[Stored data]
::::

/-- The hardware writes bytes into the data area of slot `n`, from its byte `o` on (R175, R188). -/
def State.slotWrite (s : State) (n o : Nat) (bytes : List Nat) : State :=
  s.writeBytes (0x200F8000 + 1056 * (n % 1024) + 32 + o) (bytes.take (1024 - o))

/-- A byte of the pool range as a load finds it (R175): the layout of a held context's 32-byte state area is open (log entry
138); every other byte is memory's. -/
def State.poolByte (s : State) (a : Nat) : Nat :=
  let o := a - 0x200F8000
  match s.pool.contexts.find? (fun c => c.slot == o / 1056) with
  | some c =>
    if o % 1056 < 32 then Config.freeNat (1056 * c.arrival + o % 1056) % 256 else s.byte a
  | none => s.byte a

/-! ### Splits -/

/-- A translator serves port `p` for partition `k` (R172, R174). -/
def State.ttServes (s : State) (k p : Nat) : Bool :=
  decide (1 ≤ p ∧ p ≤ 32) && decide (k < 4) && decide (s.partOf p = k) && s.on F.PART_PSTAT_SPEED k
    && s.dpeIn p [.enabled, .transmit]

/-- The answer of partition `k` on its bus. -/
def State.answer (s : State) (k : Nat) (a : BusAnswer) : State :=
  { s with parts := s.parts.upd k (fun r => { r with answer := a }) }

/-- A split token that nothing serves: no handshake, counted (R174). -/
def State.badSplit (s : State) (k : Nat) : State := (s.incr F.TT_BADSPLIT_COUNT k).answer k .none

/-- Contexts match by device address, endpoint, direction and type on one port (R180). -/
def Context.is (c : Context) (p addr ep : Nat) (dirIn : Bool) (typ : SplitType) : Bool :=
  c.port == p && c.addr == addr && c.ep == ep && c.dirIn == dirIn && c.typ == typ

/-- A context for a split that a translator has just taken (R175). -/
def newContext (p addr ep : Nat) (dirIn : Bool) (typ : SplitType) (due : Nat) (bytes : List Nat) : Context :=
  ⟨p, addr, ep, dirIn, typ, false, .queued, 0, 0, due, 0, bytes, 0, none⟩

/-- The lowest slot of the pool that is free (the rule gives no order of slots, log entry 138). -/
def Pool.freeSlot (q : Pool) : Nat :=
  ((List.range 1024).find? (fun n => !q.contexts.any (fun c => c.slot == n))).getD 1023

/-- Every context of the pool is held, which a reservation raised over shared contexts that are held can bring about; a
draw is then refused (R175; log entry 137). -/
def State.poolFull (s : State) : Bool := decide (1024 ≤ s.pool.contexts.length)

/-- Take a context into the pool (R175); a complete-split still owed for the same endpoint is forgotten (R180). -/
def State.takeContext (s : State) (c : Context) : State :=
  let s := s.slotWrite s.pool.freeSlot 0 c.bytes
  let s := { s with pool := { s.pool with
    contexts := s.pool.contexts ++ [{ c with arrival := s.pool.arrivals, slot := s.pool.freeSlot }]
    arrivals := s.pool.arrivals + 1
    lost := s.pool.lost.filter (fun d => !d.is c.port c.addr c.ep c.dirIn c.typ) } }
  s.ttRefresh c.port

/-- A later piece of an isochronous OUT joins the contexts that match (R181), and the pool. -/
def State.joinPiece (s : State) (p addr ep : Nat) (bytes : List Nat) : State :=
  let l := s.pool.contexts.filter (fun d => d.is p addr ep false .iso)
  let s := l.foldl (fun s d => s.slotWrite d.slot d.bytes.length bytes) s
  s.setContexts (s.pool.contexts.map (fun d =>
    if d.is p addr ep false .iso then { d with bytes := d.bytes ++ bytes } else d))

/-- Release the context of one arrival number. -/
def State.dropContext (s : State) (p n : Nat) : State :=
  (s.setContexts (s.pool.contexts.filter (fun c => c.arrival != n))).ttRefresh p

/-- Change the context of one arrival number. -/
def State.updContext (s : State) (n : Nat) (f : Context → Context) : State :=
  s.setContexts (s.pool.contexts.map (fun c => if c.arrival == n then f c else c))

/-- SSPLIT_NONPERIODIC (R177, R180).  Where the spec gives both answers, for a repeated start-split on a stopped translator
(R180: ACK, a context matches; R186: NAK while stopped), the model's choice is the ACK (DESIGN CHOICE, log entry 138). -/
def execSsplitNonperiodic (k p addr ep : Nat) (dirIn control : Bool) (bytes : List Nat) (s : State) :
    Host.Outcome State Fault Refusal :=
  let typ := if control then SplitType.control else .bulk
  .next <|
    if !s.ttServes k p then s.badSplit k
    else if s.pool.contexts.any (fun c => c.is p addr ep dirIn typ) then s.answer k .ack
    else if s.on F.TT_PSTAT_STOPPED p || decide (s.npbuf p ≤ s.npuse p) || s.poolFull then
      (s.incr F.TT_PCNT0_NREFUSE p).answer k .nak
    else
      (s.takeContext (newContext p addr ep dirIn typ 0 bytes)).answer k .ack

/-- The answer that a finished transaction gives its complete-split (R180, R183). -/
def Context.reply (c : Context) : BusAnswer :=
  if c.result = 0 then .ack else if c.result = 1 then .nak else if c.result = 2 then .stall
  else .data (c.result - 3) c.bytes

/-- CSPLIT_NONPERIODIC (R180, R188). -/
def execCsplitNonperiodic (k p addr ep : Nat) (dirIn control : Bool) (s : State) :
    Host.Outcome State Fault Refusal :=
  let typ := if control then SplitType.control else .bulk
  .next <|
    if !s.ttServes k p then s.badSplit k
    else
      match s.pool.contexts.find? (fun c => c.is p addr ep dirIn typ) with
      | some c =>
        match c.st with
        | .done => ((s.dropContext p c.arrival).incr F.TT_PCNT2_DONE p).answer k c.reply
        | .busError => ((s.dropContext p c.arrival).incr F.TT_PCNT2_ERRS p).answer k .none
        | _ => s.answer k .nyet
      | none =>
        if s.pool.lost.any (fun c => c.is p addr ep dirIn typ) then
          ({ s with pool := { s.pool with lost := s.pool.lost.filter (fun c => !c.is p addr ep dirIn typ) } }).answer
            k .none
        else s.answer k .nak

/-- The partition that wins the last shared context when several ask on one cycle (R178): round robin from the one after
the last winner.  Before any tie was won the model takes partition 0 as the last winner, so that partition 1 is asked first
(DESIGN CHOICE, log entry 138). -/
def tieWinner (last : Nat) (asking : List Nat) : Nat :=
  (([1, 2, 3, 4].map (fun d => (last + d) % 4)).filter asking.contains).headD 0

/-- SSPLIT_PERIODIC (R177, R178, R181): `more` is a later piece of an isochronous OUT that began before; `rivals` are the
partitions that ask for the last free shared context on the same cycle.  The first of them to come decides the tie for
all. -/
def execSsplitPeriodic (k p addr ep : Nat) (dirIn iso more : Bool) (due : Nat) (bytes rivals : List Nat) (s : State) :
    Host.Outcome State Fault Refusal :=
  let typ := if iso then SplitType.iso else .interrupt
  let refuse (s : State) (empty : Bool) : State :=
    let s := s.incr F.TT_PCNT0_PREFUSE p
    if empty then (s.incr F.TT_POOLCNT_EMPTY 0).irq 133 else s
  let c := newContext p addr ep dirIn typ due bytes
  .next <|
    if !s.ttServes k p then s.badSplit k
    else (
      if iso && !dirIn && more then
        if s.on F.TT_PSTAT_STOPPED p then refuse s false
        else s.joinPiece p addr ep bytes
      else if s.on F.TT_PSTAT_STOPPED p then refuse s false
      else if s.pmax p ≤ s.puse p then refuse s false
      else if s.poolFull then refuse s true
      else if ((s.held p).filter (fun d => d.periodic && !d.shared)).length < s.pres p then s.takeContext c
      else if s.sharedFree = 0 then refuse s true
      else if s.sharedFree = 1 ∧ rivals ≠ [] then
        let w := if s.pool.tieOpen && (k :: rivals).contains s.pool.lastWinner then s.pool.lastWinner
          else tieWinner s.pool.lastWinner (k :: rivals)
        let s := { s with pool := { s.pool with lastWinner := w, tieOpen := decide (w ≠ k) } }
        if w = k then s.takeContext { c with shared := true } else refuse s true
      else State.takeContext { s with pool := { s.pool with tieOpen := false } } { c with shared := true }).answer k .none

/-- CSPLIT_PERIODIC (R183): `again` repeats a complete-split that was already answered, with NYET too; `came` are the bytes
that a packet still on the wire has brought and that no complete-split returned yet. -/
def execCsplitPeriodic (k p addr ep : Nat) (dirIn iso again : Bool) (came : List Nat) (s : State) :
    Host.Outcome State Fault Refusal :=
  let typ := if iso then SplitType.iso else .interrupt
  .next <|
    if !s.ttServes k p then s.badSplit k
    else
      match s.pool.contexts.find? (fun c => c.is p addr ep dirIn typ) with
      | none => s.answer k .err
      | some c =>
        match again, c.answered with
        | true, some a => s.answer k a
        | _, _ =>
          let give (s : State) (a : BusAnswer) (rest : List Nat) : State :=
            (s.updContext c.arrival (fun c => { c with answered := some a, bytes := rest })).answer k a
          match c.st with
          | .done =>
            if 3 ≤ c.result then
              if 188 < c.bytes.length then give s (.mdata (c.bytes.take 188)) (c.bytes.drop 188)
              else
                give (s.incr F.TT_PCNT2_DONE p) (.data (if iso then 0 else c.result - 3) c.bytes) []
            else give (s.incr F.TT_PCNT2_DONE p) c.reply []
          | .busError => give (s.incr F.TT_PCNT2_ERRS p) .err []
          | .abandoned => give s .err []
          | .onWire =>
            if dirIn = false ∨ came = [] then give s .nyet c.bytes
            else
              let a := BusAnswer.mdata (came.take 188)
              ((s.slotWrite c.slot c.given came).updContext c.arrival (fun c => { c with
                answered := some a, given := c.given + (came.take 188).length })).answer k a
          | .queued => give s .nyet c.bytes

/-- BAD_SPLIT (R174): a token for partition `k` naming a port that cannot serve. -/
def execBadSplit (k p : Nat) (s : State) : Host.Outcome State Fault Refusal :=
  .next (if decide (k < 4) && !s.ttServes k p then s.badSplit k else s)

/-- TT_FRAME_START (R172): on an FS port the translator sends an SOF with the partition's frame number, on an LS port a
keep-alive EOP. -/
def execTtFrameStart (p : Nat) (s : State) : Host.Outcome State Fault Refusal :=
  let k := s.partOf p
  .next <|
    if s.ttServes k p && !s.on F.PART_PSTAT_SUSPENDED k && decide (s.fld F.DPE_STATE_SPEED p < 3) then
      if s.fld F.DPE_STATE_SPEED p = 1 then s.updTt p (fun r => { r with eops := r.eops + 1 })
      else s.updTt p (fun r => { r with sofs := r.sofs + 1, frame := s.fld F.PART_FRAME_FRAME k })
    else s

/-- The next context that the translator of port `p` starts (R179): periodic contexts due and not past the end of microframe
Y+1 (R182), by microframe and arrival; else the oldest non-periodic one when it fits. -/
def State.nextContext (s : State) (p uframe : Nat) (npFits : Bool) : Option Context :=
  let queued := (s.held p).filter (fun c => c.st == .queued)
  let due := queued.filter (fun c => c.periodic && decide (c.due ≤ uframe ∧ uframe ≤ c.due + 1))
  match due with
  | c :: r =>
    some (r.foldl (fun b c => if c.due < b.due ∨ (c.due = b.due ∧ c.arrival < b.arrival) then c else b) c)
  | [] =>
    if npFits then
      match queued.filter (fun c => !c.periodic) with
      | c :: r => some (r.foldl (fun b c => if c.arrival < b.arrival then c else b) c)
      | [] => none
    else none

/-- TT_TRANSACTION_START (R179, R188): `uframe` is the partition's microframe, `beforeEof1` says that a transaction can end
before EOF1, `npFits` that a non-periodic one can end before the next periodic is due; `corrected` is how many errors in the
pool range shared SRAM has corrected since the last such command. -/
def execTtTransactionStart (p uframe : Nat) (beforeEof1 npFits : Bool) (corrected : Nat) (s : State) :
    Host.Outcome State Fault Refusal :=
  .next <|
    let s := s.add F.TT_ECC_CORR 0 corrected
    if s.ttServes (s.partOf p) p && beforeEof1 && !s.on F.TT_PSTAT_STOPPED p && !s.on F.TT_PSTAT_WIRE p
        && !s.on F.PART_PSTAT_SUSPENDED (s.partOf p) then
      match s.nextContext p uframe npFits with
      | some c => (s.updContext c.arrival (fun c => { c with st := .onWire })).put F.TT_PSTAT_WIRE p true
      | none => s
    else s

::::

§ Your assignment
Starting with the line that holds "138); every other byte is memory's. -/" and ending with the line that holds "its bus. -/", retype every line in the data above exactly, and nothing else.

§ Final answer
138); every other byte is memory's. -/
def State.poolByte (s : State) (a : Nat) : Nat :=
  let o := a - 0x200F8000
  match s.pool.contexts.find? (fun c => c.slot == o / 1056) with
  | some c =>
    if o % 1056 < 32 then Config.freeNat (1056 * c.arrival + o % 1056) % 256 else s.byte a
  | none => s.byte a

/-! ### Splits -/

/-- A translator serves port `p` for partition `k` (R172, R174). -/
def State.ttServes (s : State) (k p : Nat) : Bool :=
  decide (1 ≤ p ∧ p ≤ 32) && decide (k < 4) && decide (s.partOf p = k) && s.on F.PART_PSTAT_SPEED k
    && s.dpeIn p [.enabled, .transmit]

/-- The answer of partition `k` on its bus. -/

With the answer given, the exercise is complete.